**Exercise aim**
In the listing below, a line holding "simp only [RmRec.valid, Bool.and_eq_true, and_assoc]" and a line holding "mkBlock3_invAt hsr hv hf" mark the range. Retype both exactly, with all lines between them.

**Exercise data**

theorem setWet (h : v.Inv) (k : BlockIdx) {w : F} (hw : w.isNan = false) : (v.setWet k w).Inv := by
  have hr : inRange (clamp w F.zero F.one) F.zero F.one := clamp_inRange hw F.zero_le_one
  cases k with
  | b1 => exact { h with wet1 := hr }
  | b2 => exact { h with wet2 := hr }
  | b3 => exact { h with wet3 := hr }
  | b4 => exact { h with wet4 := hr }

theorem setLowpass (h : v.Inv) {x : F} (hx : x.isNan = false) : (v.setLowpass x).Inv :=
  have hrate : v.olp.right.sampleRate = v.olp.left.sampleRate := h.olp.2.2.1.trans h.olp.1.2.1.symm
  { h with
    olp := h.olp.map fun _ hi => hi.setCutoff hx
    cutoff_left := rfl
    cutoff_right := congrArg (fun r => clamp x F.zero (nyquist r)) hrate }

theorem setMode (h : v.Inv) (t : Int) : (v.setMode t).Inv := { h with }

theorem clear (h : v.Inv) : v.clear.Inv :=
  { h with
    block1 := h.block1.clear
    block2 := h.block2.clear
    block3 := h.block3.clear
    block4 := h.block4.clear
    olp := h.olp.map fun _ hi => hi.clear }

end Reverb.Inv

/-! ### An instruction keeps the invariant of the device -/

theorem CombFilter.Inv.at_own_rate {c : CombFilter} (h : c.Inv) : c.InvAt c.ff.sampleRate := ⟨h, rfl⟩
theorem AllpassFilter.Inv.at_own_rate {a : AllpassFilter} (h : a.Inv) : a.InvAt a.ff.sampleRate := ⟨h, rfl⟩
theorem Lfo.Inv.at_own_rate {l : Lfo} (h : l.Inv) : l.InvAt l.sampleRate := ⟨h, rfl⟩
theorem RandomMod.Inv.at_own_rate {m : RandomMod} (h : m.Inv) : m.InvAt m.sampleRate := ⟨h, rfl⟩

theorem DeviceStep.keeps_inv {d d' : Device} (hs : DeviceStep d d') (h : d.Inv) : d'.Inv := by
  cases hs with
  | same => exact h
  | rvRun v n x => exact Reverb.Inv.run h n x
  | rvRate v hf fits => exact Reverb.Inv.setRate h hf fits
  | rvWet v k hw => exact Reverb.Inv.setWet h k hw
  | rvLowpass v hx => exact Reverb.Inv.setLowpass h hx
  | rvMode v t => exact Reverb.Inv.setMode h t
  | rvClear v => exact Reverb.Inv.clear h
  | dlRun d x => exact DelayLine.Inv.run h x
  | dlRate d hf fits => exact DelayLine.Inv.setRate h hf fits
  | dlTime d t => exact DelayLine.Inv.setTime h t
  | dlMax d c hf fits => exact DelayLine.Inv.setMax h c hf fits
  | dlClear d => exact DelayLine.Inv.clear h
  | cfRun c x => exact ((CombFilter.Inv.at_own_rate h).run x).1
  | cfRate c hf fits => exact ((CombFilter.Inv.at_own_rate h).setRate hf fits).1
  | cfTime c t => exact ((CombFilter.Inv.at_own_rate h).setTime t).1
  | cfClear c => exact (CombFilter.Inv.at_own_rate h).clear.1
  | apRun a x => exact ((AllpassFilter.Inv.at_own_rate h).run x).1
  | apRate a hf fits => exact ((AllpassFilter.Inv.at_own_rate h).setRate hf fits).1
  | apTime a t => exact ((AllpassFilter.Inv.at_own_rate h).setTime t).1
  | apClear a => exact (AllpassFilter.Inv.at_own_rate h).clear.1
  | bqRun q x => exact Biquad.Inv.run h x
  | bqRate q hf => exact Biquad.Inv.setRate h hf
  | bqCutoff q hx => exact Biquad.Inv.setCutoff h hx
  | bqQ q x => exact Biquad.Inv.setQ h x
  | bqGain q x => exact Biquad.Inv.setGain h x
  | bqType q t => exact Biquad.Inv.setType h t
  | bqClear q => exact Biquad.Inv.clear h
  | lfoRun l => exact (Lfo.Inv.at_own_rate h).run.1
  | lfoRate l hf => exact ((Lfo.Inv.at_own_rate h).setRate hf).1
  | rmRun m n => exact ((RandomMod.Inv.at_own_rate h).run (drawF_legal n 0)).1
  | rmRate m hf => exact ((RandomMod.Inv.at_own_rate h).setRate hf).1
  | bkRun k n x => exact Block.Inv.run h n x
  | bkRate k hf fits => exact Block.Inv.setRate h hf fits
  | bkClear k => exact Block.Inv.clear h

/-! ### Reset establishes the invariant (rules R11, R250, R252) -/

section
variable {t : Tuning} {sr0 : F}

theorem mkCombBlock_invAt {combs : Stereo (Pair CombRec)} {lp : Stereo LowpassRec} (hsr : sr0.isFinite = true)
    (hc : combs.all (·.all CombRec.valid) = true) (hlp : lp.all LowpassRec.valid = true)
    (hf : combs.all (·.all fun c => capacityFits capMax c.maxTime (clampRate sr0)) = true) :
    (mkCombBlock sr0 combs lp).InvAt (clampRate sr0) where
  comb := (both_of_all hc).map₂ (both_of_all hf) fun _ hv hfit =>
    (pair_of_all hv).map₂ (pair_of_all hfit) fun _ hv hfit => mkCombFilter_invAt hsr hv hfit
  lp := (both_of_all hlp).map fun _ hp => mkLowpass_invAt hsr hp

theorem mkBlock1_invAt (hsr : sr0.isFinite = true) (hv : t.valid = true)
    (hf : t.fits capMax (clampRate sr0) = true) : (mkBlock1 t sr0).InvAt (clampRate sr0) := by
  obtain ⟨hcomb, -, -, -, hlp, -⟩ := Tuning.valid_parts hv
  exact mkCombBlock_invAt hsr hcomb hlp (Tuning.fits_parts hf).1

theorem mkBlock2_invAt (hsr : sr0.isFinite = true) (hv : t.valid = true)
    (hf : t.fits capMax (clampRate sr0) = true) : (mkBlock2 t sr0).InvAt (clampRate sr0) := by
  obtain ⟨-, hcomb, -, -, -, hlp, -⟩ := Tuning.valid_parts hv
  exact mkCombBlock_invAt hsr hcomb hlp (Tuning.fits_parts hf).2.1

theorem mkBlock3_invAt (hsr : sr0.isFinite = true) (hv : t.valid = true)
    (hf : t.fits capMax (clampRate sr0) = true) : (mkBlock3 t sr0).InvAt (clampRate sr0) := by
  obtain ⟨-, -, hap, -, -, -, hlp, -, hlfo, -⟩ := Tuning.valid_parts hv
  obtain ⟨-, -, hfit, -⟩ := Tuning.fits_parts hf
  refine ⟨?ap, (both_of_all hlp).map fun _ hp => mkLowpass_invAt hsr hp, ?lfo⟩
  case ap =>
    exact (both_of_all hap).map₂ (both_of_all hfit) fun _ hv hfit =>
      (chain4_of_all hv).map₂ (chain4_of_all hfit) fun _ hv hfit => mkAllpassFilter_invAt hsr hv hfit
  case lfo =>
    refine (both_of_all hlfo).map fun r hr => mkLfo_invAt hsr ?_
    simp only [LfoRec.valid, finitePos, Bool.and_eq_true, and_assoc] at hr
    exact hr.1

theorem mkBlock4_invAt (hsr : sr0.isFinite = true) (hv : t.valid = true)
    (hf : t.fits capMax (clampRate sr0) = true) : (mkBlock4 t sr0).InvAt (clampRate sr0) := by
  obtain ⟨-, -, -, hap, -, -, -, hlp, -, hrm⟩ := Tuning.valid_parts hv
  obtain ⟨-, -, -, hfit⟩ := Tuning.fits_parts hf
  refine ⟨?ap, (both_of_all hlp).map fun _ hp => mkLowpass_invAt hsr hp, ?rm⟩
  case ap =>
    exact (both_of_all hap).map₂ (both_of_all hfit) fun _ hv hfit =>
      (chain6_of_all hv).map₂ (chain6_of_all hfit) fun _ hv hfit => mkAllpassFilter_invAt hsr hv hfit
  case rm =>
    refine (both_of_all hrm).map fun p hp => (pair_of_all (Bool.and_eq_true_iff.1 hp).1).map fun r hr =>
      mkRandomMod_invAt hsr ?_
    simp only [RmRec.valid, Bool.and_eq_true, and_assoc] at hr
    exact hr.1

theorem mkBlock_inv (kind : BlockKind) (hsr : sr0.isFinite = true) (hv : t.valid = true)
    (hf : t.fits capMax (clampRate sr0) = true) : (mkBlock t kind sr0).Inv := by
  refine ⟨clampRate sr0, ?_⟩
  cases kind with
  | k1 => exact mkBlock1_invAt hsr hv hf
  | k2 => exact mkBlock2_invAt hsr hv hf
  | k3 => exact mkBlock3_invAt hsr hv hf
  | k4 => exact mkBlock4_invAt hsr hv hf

**Task response**
    simp only [RmRec.valid, Bool.and_eq_true, and_assoc] at hr
    exact hr.1

theorem mkBlock_inv (kind : BlockKind) (hsr : sr0.isFinite = true) (hv : t.valid = true)
    (hf : t.fits capMax (clampRate sr0) = true) : (mkBlock t kind sr0).Inv := by
  refine ⟨clampRate sr0, ?_⟩
  cases kind with
  | k1 => exact mkBlock1_invAt hsr hv hf
  | k2 => exact mkBlock2_invAt hsr hv hf
  | k3 => exact mkBlock3_invAt hsr hv hf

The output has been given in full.